2021 Firecracker Awards Citations

Read full citations for awards in the categories of Fiction, Creative Nonfiction, Poetry, Magazines/General Excellence, and Magazines/Best Debut.

This citation for the 2021 Firecracker Award winner in the category of fiction, selected by judges Natanya Ann Pulley, Irene Yoon, and Robert Yune, commemorates the book Where the Wild Ladies Are by Aoko Matsuda, translated by Polly Barton, published by Soft Skull Press.

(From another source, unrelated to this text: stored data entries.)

-- ==== Sys2Proof/Machine/Memory.lean ====
section
/-! DEFINITION. Address translation as an access makes it, its checks, and what a scratchpad address reaches (R220 to R224, R252 to R272, R436, R456). -/

namespace Sys2Proof.Machine

/-- An entry enters a TLB or walk cache (R254, R255): 192 entries in a core's TLB, 4,096 of 8 ways in a slice's, and 256 entries
in its walk cache. Which entry a new one replaces, and which set holds an entry, are free values. -/
def tlbPut (s : State) (loc k : Nat) (e : W64) : State :=
  let mine := ((s.tlb.filter fun x => tlbLoc x.1 == loc && pteT x.2.toNat == pteT e.toNat).map Prod.fst).filter fun x => x != k
  let full := if 256 ≤ loc then (if mine.length < 192 then [] else mine)
    else if pteT e.toNat then (if mine.length < 256 then [] else mine)
    else fullSet mine 8 fun x => Config.tlbSet x % 512 == Config.tlbSet k % 512
  match full with
  | [] => s.setTlb (amPut s.tlb k e)
  | m =>
    let f := s.takeFree
    f.2.setTlb (amPut (amDel s.tlb (m.getD (Config.choice f.1 % m.length) 0)) k e)

/-- The leaf that translates an address for a core, and the state with what the walk read at the home slices and cached (R254,
R255, R260). DESIGN CHOICE (log 136): R237 names no class for the reads of a walk; theirs is normal. -/
def findLeaf (s : State) (core asid home va : Nat) : Except Cause Leaf × State :=
  let r := lookLeaf s (fun k => heldUp s k 0) core asid home va
  let s1 := r.read.foldl (fun st k => touchRead st k 0 0) s
  let s2 := r.seen.foldl (fun st x => tlbPut st (homeLoc home va) x.1 x.2) s1
  match r.out with
  | .error c => (.error c, s2)
  | .ok l =>
    (.ok l, if ownHome core home && pteRes l.e then tlbPut s2 (coreLoc core) (tlbKey (coreLoc core) asid l.level va) (BitVec.ofNat 64 l.e)
      else s2)

/-- What the translation of an access gives. -/
inductive XOut where
  | fault (c : Cause)
  /-- valid but not resident (R265) -/
  | absent
  /-- performed at a key, under the page's entry -/
  | ok (key : Nat) (e : Nat)
deriving DecidableEq, Repr

/-- The access waits: for a locked line or for room on its walk, or for the start to reach stage 4 (R243, R294, R452). -/
def XOut.waits (x : XOut) : Bool :=
  match x with
  | .fault c => c.cause == 0
  | _ => false

/-- The checks of R263 and R457 in order, for a virtual address of homes 0 to 9. -/
def xlateLocal (s : State) (core : Nat) (asid : Nat) (priv : Bool) (n : AccessNeed) (va : Nat) : XOut × State :=
  let home := va / 2 ^ 60
  if home ≤ 7 && !s.dieUp home then (.fault ⟨cHOME_UNAVAILABLE, 0⟩, s)
  else
    let r := findLeaf s core asid home va
    match r.1 with
    | .error c => (.fault c, r.2)
    | .ok l =>
      if pteP l.e && !priv then (.fault ⟨cPRIV_DENIED, 0⟩, r.2)
      else match missingRight n home l.e with
        | some c => (.fault ⟨c, 0⟩, r.2)
        | none =>
          let f := frameAddr l va
          let key := leafKey l home va
          let tgt := if pteRes l.e then targetOf key
            else some (if pteFrame l.e < 2 ^ 25 then 128 else 129)
          match tgt.bind fun t => missingAccess s n t (if core = cmdCore then 0x1110 else asid) with
          | some c => (.fault ⟨c, 0x40⟩, logDenial r.2 (tgt.getD 0) asid c (if pteRes l.e then key else memKey 8 f))
          | none => if pteRes l.e then (.ok key l.e, r.2) else (.absent, r.2)

/-- The peer that an address of home 10 names (R436). -/
def peerOf (va : Nat) : Nat := field va 52 8

/-- The denials that a peer may answer to a kind of access: of its page, or of its access tables, whose atomics need R, W and A
(R264, R457). -/
def peerDenials (n : AccessNeed) : List Cause :=
  match n with
  | .read => [⟨cREAD_DENIED, 0⟩, ⟨cREAD_DENIED, 0x40⟩]
  | .write => [⟨cWRITE_DENIED, 0⟩, ⟨cWRITE_DENIED, 0x40⟩]
  | .atomic => [⟨cREAD_DENIED, 0⟩, ⟨cWRITE_DENIED, 0⟩, ⟨cATOMIC_DENIED, 0⟩, ⟨cREAD_DENIED, 0x40⟩, ⟨cWRITE_DENIED, 0x40⟩,
      ⟨cATOMIC_DENIED, 0x40⟩]
  | .red => [⟨cWRITE_DENIED, 0⟩, ⟨cATOMIC_DENIED, 0⟩, ⟨cREAD_DENIED, 0x40⟩, ⟨cWRITE_DENIED, 0x40⟩, ⟨cATOMIC_DENIED, 0x40⟩]
  | .fetch => [⟨cEXEC_DENIED, 0⟩]

/-- A peer's answer to an access that reaches its ingress (R436), a free value: whether it is performed, finds its
page not resident, or faults, and how. -/
def peerAnswer (n : AccessNeed) (free key : Nat) : XOut :=
  let x := Config.peerAnswer free
  match x % 8 with
  | 0 => .absent
  | 1 => .fault ⟨cNO_TRANSLATION, x / 8 % 256⟩
  | 2 => .fault ⟨cPRIV_DENIED, 0⟩
  | 3 => .fault ((peerDenials n).getD (x / 8 % (peerDenials n).length) ⟨cBAD_HOME, 0⟩)
  | 4 => .fault ⟨cBAD_HOME, 0⟩
  | 5 => .fault ⟨cHOME_UNAVAILABLE, 0⟩
  | 6 => .fault ⟨cDATA_ERROR, 0⟩
  | _ => .ok key 0

/-- An answer of HOME_UNAVAILABLE counted on the requester's die (R460). -/
def countGone (core : Nat) (r : XOut × State) : XOut × State :=
  match r.1 with
  | .fault c => if c.cause = cHOME_UNAVAILABLE then (r.1, r.2.countDie (core / 32) 0x0B 1) else r
  | _ => r

/-- The translation of any address (R252, R253, R263, R436). Before the start has reached stage 4 an access to home 10
waits (R452): cause 0, at which its word issues again. A peer's window is translated by the peer;
what it holds is kept under home 10. DESIGN CHOICE (log 137): R264 denies a fetch from home 10 whatever else holds, and R436 gives its
own checks; the denial comes first here. -/
def xlate (s : State) (core asid : Nat) (priv : Bool) (n : AccessNeed) (va : Nat) : XOut × State :=
  let home := va / 2 ^ 60
  countGone core (
  if 11 ≤ home then (.fault ⟨cBAD_HOME, 0⟩, s)
  else if home = 10 then
    if n = .fetch then (.fault ⟨cEXEC_DENIED, 0⟩, s)
    else if s.sys.stage < 4 then (.fault ⟨0, 0⟩, s)
    else if peerOf va = s.sys.device then (.fault ⟨cBAD_HOME, 0⟩, s)
    else match amGet s.sys.peers (peerOf va) with
      | some p => if p.present && !p.lost then
            (peerAnswer n s.takeFree.1 (memKey 10 (va % 2 ^ 60)), s.takeFree.2)
          else (.fault ⟨cHOME_UNAVAILABLE, 0⟩, s)
      | none => (.fault ⟨cHOME_UNAVAILABLE, 0⟩, s)
  else xlateLocal s core asid priv n va)

/-- Whether a leaf of the tables below a node maps the frame of a key (R251, R258). `ix` is the part of the address
above the level. -/
def mapsBelow (s : State) (key : Nat) : Nat → Nat → Nat → Nat → Bool
  | level, die, node, ix =>
    (List.range (if level = 4 then 4096 else 512)).any fun k =>
      let e := memNat s.mem (memKey die (interleave 0 (node + 8 * k))) 8
      let home := (if level = 4 then k else ix) / 256
      if !pteV e || malformed level home e then false
      else if pteT e then
        match level with
        | 0 => false
        | l + 1 => mapsBelow s key l (field e 48 3) (field e 12 25 * 4096) (if level = 4 then k else ix)
      else
        let page := if level = 0 then 2 ^ 16 else 2 ^ 25
        let f := if home ≤ 7 then deinterleave (pteSch e) (keyAddr key) else keyAddr key
        (if pteRes e then keyHome key == home else keyHome key == 8) &&
          pteFrame e * 65536 / page == (if pteRes e then f else keyAddr key) / page

/-- A context whose tables map the frame of a key. -/
def ctxMaps (s : State) (key : Nat) (c : Ctx) : Bool :=
  let root := (amGetD s.roots c.asid.toNat 0#64).toNat
  c.alive && bit root 0 && mapsBelow s key 4 (field root 48 3) (field root 15 22 * 2 ^ 15) 0

/-- The tile of a team that holds an address, and the byte's place in the scratchpad (R174). -/
def viewOf (t : Team) (va : Nat) : Option Nat :=
  (t.tiles.find? fun x => x.base.toNat ≤ va && va < x.base.toNat + x.size).map fun x =>
    x.off + (va - x.base.toNat)

/-- Inbox addresses (R185). -/
def inboxBase : Nat := 0x400000
def inboxEnd : Nat := 0x408000

/-- Where a scratchpad address of a team lies, or the trap it takes (R220, R330). The bytes of a handler's inbox
entry are kept with the handler's team. -/
def scratchAt (t : Team) (addr n : Nat) : Except Cause Nat :=
  if addr + n ≤ t.units * 65536 then .ok addr
  else if inboxBase ≤ addr ∧ addr < inboxEnd then
    match t.inv with
    | some h =>
      if !h.boxFree ∧ inboxBase + 128 * h.inbox ≤ addr ∧ addr + n ≤ inboxBase + 128 * h.inbox + 128 then .ok addr
      else .error ⟨cINBOX_OVERRUN, 0⟩
    | none => .error ⟨cSCRATCH_RANGE, 0⟩
  else .error ⟨cSCRATCH_RANGE, 0⟩

/-- The team whose scratchpad a team uses: its own, or the requester's for a merge group (R179). -/
def scratchOwner (s : State) (team : Nat) : Nat :=
  match s.team? team with
  | some t => match t.work.bind MergeWork.owner with
    | some o => o
    | none => team
  | none => team

/-- The monitors of a word of a team's scratchpad, among its own views and those that share it, are to be read again (R358). -/
def noteScratch (s : State) (team : Nat) : State :=
  noteWhere s fun m => scratchOwner s m.g.team == team && (m.sp || ((s.team? team).bind fun t => viewOf t m.va.toNat).isSome)

/-- Scratchpad lines touched by an access are all present (R223, R224). -/
def linesPresent (t : Team) (addr n : Nat) : Bool :=
  (List.range ((addr + n - 1) / 128 + 1 - addr / 128)).all fun i => !amHas t.absent (addr / 128 + i)

/-- A scope of die or wider. -/
def wide (sc : Scope) : Bool := sc == .die || sc == .pkg || sc == .sys

end Sys2Proof.Machine
end

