/-- One lane's abort alone. -/
def dropLane (s : State) (g : GRef) (l code sub : Nat) : State :=
  (s.modGroup g fun gr => { gr.modLane l fun t => t.abort code sub with ordered := gr.ordered &&& ~~~(1#32 <<< l) }).countCore
    (((s.team? g.team).map Team.core).getD 0) 0x09 1

/-- One lane aborts. -/
def abortLane (s : State) (g : GRef) (l code sub : Nat) : State := whileRunning (dropLane s g l code sub) g Group.emptyRounds

/-- The lanes of a group in a logged transaction. -/
def loggedLanes (s : State) (g : GRef) : List Nat := (List.range 32).filter fun l => s.inLogged g l

/-- The core in whose name the merge units and command processors access memory: a core of no die. -/
def unitCore : Nat := 4096

/-- The open domains that satisfy a test close (R315): their registers are freed and their generations rise. -/
def closeWhere (s : State) (p : Domain → Bool) : State :=
  s.setDies (s.dies.map fun d => (d.1, { d.2 with slices := d.2.slices.map fun x =>
    (x.1, { x.2 with domains := x.2.domains.map fun m =>
      if m.2.isOpen && p m.2 then
        (m.1, { m.2 with isOpen := false, gen := if (m.2.gen + 1) % 2 ^ 32 = 0 then 1 else (m.2.gen + 1) % 2 ^ 32 })
      else m }) }))

/-- Domains that a task, a handler or a merge group opened close with it. -/
def closeDomains (s : State) (team : Nat) : State := closeWhere s fun d => d.grid.isNone && d.owner.team == team
/-- Domains that a grid's teams opened close with the grid. -/
def closeGridDomains (s : State) (grid : Nat) : State := closeWhere s fun d => d.grid == some grid

/-- A team's slot is freed, with everything R149 gave it (R166). -/
def freeTeam (s : State) (team : Nat) : State :=
  match s.team? team with
  | none => s
  | some t =>
    let s0 := if t.resident then s
      else s.setCtxs (amMod s.ctxs t.ctx fun c => { c with saves := c.saves.filter fun x => x.1 ≠ team })
    let s1 := s0.setTeams (amDel s.teams team)
    let s2 := s1.setMons (s1.mons.filter fun m => m.2.g.team ≠ team)
    match t.kind with
    | .grid => s2.setGrids (amMod s2.grids t.grid fun g => { g with endCore := t.core, tail := g.tail.filter fun x => x ≠ team })
    | .merge => (closeDomains s2 team).modCore t.core fun c => { c with mergeTeam := c.mergeTeam.filter fun x => x ≠ team }
    | _ => closeDomains s2 team

/-- The groups of a team have all retired, and none was unretired by a fault (R165). -/
def Team.quiet (t : Team) : Bool := t.groups.all fun g => g.retired && g.held.isEmpty && g.handler.isNone && g.pendTrap.isNone

/-- An ended team's slot is freed once its engine operations and accesses have ended (R375, R411). -/
def reapTeam (s : State) (team : Nat) : State :=
  match s.team? team with
  | none => s
  | some t =>
    if t.phase = .ended ∧ (s.ops.all fun o => o.2.g.team ≠ team) ∧ (s.pend.all fun a => a.2.g.team ≠ team) then
      freeTeam s team
    else s

/-- A finished team's slot is freed once its groups have retired and hold no fault; a group that runs its handler
keeps it until its ERET (R165, R166, R178). An ended team's waits for its operations (R411). -/
def letGo (s : State) (team : Nat) : State :=
  match s.team? team with
  | none => s
  | some t =>
    if t.phase = .ended then reapTeam s team
    else if t.quiet then freeTeam s team
    else s.putTeam team { t with parent := none, phase := .leaving }

/-- The write entries of a cairn's lanes in a sector, in the serial order of R309: the last winner's first. -/
def cairnEntries (s : State) (c : Cairn) (sec : Nat) : List WrEnt :=
  c.lanes.reverse.flatMap fun l => match (s.lane? c.g l).bind Thread.tx with
    | some x => x.wr.filter fun e => e.key / 64 == sec
    | none => []

/-- A sector's bytes after buffered writes. -/
def withEntries (sec : Nat) (es : List WrEnt) (bs : List Byte) : List Byte :=
  es.foldl (fun b e => maskBytes b (List.replicate (e.key - sec * 64) 0#8 ++ toBytes 8 e.data.toNat ++ List.replicate 64 0#8)
    fun i => e.key - sec * 64 ≤ i && i < e.key - sec * 64 + 8 && bit e.mask.toNat (i - (e.key - sec * 64))) bs

/-- The second pass at one sector (R311): one write, with one new stamp, partial where not every byte is written (R230). A sector in
error keeps its error unless every byte is written (R250). DESIGN CHOICE (log 138): the write carries the class and LU of the last of
the stores it is made of, and the line those of its later sector, where stores of different ones meet. -/
def cairnSector (c : Cairn) (s : State) (sec : Nat) : State :=
  match cairnEntries s c sec with
  | [] => s
  | e :: es =>
    let full : Bool := (withEntries sec (e :: es) (List.replicate 64 0#8)) == withEntries sec (e :: es) (List.replicate 64 1#8)
    let last := (e :: es).getLast?.getD e
    if inError s (sec * 64) && !full then report s (.sector sec)
    else
      let bs := withEntries sec (e :: es) (sectorBytes s sec)
      let s1 := if full then storeAt s (sec * 64) e.e last.cls bs else writeCover s (sec * 64) e.e last.cls 8 bs
      if last.lu then markFirst s1 (sec * 64) else s1

/-- The second pass at one line: its writes, then its unlock (R311). -/
def cairnLine (c : Cairn) (s : State) (line : Nat) : State :=
  let s1 := cairnSector c (cairnSector c s (2 * line)) (2 * line + 1)
  s1.setLocks (amDel s1.locks line)

/-- The cairns of a team that ends: one that is past its commit instant performs the rest of its writes; the others are
given up (R311, R322, R411). -/
def endCairns (s : State) (team : Nat) : State :=
  let s1 := (s.cairns.filter fun c => c.2.g.team = team && c.2.passed).foldl (fun st c =>
    c.2.todo.foldl (cairnLine c.2) st) s
  let s2 := s1.setCairns (s1.cairns.filter fun c => c.2.g.team ≠ team)
  s2.setLocks (s2.locks.filter fun l => amHas s2.cairns l.2)

/-- Everything of a team stops (R375, R411): its threads end, its cairns are ended, its engine operations are cancelled, its monitors
go, and the open rounds of its collectives end BROKEN. -/
def stopTeam (s : State) (team : Nat) : State :=
  match s.team? team with
  | none => s
  | some t =>
    let s1 := (endCairns s team).putTeam team { t with
      phase := .ended
      groups := t.groups.map fun g => { g with
        retired := true, handler := none, held := [], pendTrap := none
        lanes := g.lanes.map fun l => { l with exited := true, park := none, tx := none } } }
    let s2 := s1.setOps (s1.ops.map fun o => if o.2.g.team = team then (o.1, { o.2 with cancelled := true }) else o)
    let s3 := s2.setMons (s2.mons.filter fun m => m.2.g.team ≠ team)
    s3.setRounds (s3.rounds.map fun r =>
      if r.2.contribs.any (fun c => c.g.team = team) && r.2.result.isNone then
        (r.1, { r.2 with result := some (2, []) }) else r)

/-- A merge group ends before its time: its slot is freed once its operations and accesses have ended (R179, R181, R411). -/
def endMerge (s : State) (team : Nat) : State := reapTeam (stopTeam s team) team

/-- The merge group that works for a frame ends (R179, R181). -/
def dropMerge (s : State) (f : Nat) : State :=
  ((s.teams.filter fun t => (t.2.work.map MergeWork.frame) == some f && t.2.phase != .ended).map Prod.fst).foldl endMerge s

/-- The header of a frame as its merge unit writes it (R175). -/
def frameHeader (f : Frame) : List Byte :=
  toBytes 4 f.nchild ++ toBytes 4 f.cursor ++ toBytes 1 (if f.broken then 3 else 2) ++ toBytes 1 f.cause ++ toBytes 2 0 ++
  toBytes 4 f.ownerWord.toNat ++ toBytes 8 f.views.toNat

/-- The merge of a child in progress ends with a break; an application goes on. -/
def keepApply (j : Option MergeJob) : Option MergeJob :=
  match j with
  | some x => if x.src = .apply then j else none
  | none => none

/-- The merge unit writes a frame's header to memory (R181). It waits while a line of it is locked; where the write faults it is still
to be made, and until then the header that the merge unit holds is the one that counts. DESIGN CHOICE (log 139). -/
def tellFrame (s : State) (f : Nat) : State :=
  match amGet s.frames f with
  | none => s
  | some fr => match writeVa s unitCore fr.asid.toNat false fr.va.toNat (frameHeader fr) with
    | .ok s1 => s1.setFrames (amMod s1.frames f fun x => { x with told := true })
    | .error (c, s1) => if c.cause = 0 then s else s1

/-- A frame broken with its first cause (R181): children that have finished advance CURSOR without merging, and the
merge unit writes the header to memory. -/
def breakFrame (s : State) (f cause : Nat) : State :=
  match amGet s.frames f with
  | none => s
  | some fr =>
    let fr1 := { fr with
      broken := true, cause := if fr.broken then fr.cause else cause, told := false
      cursor := fr.cursor + fr.waiting.length + fr.slots.length
      waiting := [], slots := [], job := keepApply fr.job, parks := [], runner := none }
    let s1 := if keepApply fr.job = none then dropMerge s f else s
    tellFrame ((fr.waiting.map Prod.snd ++ fr.runner.toList).foldl letGo (s1.setFrames (amPut s1.frames f fr1))) f

/-- A child of a frame has ended without finishing: the frame breaks, and CURSOR counts the child once (R181). -/
def breakParent (s : State) (team f cause : Nat) : State :=
  let counted : Bool := match amGet s.frames f with
    | some fr => (fr.waiting.any fun w => w.2 = team) || fr.runner == some team
    | none => true
  let s1 := breakFrame s f cause
  if counted then s1 else s1.setFrames (amMod s1.frames f fun fr => { fr with cursor := fr.cursor + 1 })

/-- The frames a team owns break with its end; nothing is applied from them (R411). -/
def breakOwned (s : State) (team cause : Nat) : State :=
  ((s.frames.filter fun f => (f.2.owner.map GRef.team) == some team).map Prod.fst).foldl (fun st f =>
    let x := breakFrame (dropMerge st f) f cause
    x.setFrames (amMod x.frames f fun fr => { fr with job := none, parks := [], sync := none })) s
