-- ==== Sys2Proof/Machine/Tasks.lean ====
section
/-! DEFINITION. The meanings of SPAWN, SYNC and ENDT (R168 to R182, R206 to R209, R215, R216). -/

namespace Sys2Proof.Machine

/-- `n` bytes of a record from an offset, as a number (R6). -/
def num (bs : List Byte) (off n : Nat) : Nat := ofBytes ((bs.drop off).take n)

/-- A task descriptor (R168). -/
structure TaskDesc where
  entry : Nat
  argp : Nat
  join : Nat
  views : Nat
  budget : Nat
  ngroups : Nat
  scratch : Nat
  accs : Nat
  bars : Nat
  rsv : Nat
deriving DecidableEq, Repr

/-- The fields of a descriptor's 64 bytes (R168). -/
def taskDesc (bs : List Byte) : TaskDesc :=
  { entry := num bs 0 8, argp := num bs 8 8, join := num bs 0x10 8, views := num bs 0x18 8, budget := num bs 0x20 2
    ngroups := num bs 0x22 1, scratch := num bs 0x23 1, accs := num bs 0x24 1, bars := num bs 0x25 1
    rsv := num bs 0x26 26 }

/-- A register budget of R147. -/
def budgetOk (b : Nat) : Bool := b % 8 == 0 && 16 ≤ b && b ≤ 256

/-- The checks of R168 that look at the descriptor alone. -/
def TaskDesc.ok (d : TaskDesc) : Bool :=
  d.entry % 8 == 0 && d.join != 0 && d.join % 256 == 0 && d.views % 8 == 0 && budgetOk d.budget &&
  1 ≤ d.ngroups && d.ngroups ≤ 32 && d.accs ≤ 4 && d.bars ≤ 16 && d.rsv == 0

/-- The (OPER, ETYPE) pairs of R169; OPER 15 takes codes 0 to 11, 16 to 21 and 25. -/
def tilePair (oper ety : Nat) : Bool :=
  match oper with
  | 0 => [2, 3, 17, 16, 19].contains ety
  | 1 | 2 => [2, 17].contains ety
  | 3 | 4 | 5 => [10, 11].contains ety
  | 15 => ety ≤ 11 || (16 ≤ ety && ety ≤ 21) || ety == 25
  | _ => false

/-- One entry of a view list, with its place among the views (R169). -/
def tileOf (bs : List Byte) (off : Nat) : Option Tile :=
  let base := num bs 0 8
  let size := num bs 8 4
  let oper := num bs 12 1
  let ety := num bs 13 1
  let merge := num bs 16 8
  let ident := num bs 24 8
  let custom : Bool := if oper = 15 then merge != 0 && merge % 8 == 0 && ident < 2 ^ etyWidth ety else merge == 0 && ident == 0
  if base % 64 == 0 && size % 64 == 0 && 64 ≤ size && size ≤ 65536 && base + size ≤ 2 ^ 64 && num bs 14 2 == 0 &&
      tilePair oper ety && custom then
    some ⟨BitVec.ofNat 64 base, size, oper, ety, BitVec.ofNat 64 merge, BitVec.ofNat 64 ident, off⟩
  else none

/-- Two tiles that share a byte. -/
def tilesMeet (a b : Tile) : Bool := a.base.toNat < b.base.toNat + b.size && b.base.toNat < a.base.toNat + a.size

/-- The entries of a view list (R169): none where the list is invalid. -/
def tilesOf : Nat → Nat → List Byte → List Tile → Option (List Tile)
  | 0, _, _, acc => some acc
  | n + 1, off, bs, acc =>
    match tileOf bs off with
    | none => none
    | some t => if acc.any (tilesMeet t) then none else tilesOf n (off + t.size) (bs.drop 32) (acc ++ [t])

/-- The bytes of a list of tiles. -/
def tileBytes (ts : List Tile) : Nat := (ts.map Tile.size).sum
/-- The scratchpad units its views take (R173). -/
def viewUnits (ts : List Tile) : Nat := (tileBytes ts + 65535) / 65536
/-- Views placed after the team's own scratchpad units (R173). -/
def placeViews (ts : List Tile) (scratch : Nat) : List Tile := ts.map fun t => { t with off := scratch * 65536 + t.off }

/-- A view list read from memory (R169); no address, no tiles. -/
def readTiles (s : State) (core asid : Nat) (priv : Bool) (va : Nat) : Except (Cause × State) (Option (List Tile) × State) :=
  if va = 0 then .ok (some [], s)
  else match readVa s core asid priv va 8 with
  | .error c => .error c
  | .ok (h, s1) =>
    let n := num h 0 1
    if n = 0 ∨ 8 < n ∨ num h 1 7 ≠ 0 then .ok (none, s1)
    else match readVa s1 core asid priv (va + 8) (32 * n) with
      | .error c => .error c
      | .ok (bs, s2) => .ok (tilesOf n 0 bs [], s2)

/-- The identity of a tile's elements (R169). -/
def tileIdentity (t : Tile) : Nat :=
  if t.oper = 15 then t.ident.toNat else identityOf ((Ty.ofCode t.ety).getD .b32) t.oper
/-- A tile whose every element is the identity. -/
def identityBytes (t : Tile) : List Byte :=
  let k := etyWidth t.ety / 8
  (List.replicate (t.size / k) (toBytes k (tileIdentity t))).flatten

/-- Where a tile's accumulator stands in its frame (R175). -/
def accAddr (f : Frame) (t : Tile) : Nat := f.va.toNat + 0x40 + t.off

/-- The pieces of a frame's accumulators. -/
def accPieces (f : Frame) (ts : List Tile) : List (Nat × Nat) := ts.flatMap fun t => pieces (accAddr f t) t.size

/-- Accumulators written with their identities (R176): all of them, or none where one cannot be written. -/
def writeIdentities (f : Frame) (core : Nat) (priv : Bool) (ts : List Tile) (s : State) : Except (Cause × State) State :=
  (xlateAll core f.asid.toNat priv .write (accPieces f ts) s).map fun r => writeKeys core r.1 (ts.flatMap identityBytes) r.2

/-- A bound frame by its address (R175). -/
def frameFind (s : State) (asid : BitVec 12) (va : Nat) : Option (Nat × Frame) :=
  s.frames.find? fun f => f.2.asid == asid && f.2.va.toNat == va

/-- The bound frame at an address; a broken one whose header software has rewritten with zeros is given up (R181): one of which
memory has been told. -/
def frameAt (s : State) (asid : BitVec 12) (va : Nat) : Option (Nat × Frame) × State :=
  match frameFind s asid va with
  | none => (none, s)
  | some f =>
    if !f.2.broken || !f.2.told then (some f, s)
    else match readRaw s unitCore asid.toNat false va 0x18 with
      | .ok r => if r.1.all (· == 0#8) then (none, r.2.setFrames (amDel r.2.frames f.1)) else (some f, r.2)
      | .error _ => (some f, s)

“Aoko Matsuda’s short story collection, Where the Wild Ladies Are, takes impressive risks and showcases a range of narrative engagement. Its tone can shift from poignant to hilarious to meditative, often within the same story. There’s a masterful sense of breadth as the author subsumes and transforms Japanese folktales in unexpected ways. In addition to folklore, the collection makes room for advice columns, trickster foxes, unfettered feminist rage, corporate satire, supernatural aromatherapy, body horror, postmodern loneliness, and much more.

We’d be remiss if we didn’t mention the translator’s efforts: so much of this collection’s clever, sharp humor and nuanced mannerisms is difficult to translate. Doing so required extraordinary care and precision. Equally challenging is balancing the playful and imaginative tenor of a folktale reimagined—carrying both the tradition and the contemporary reading at once.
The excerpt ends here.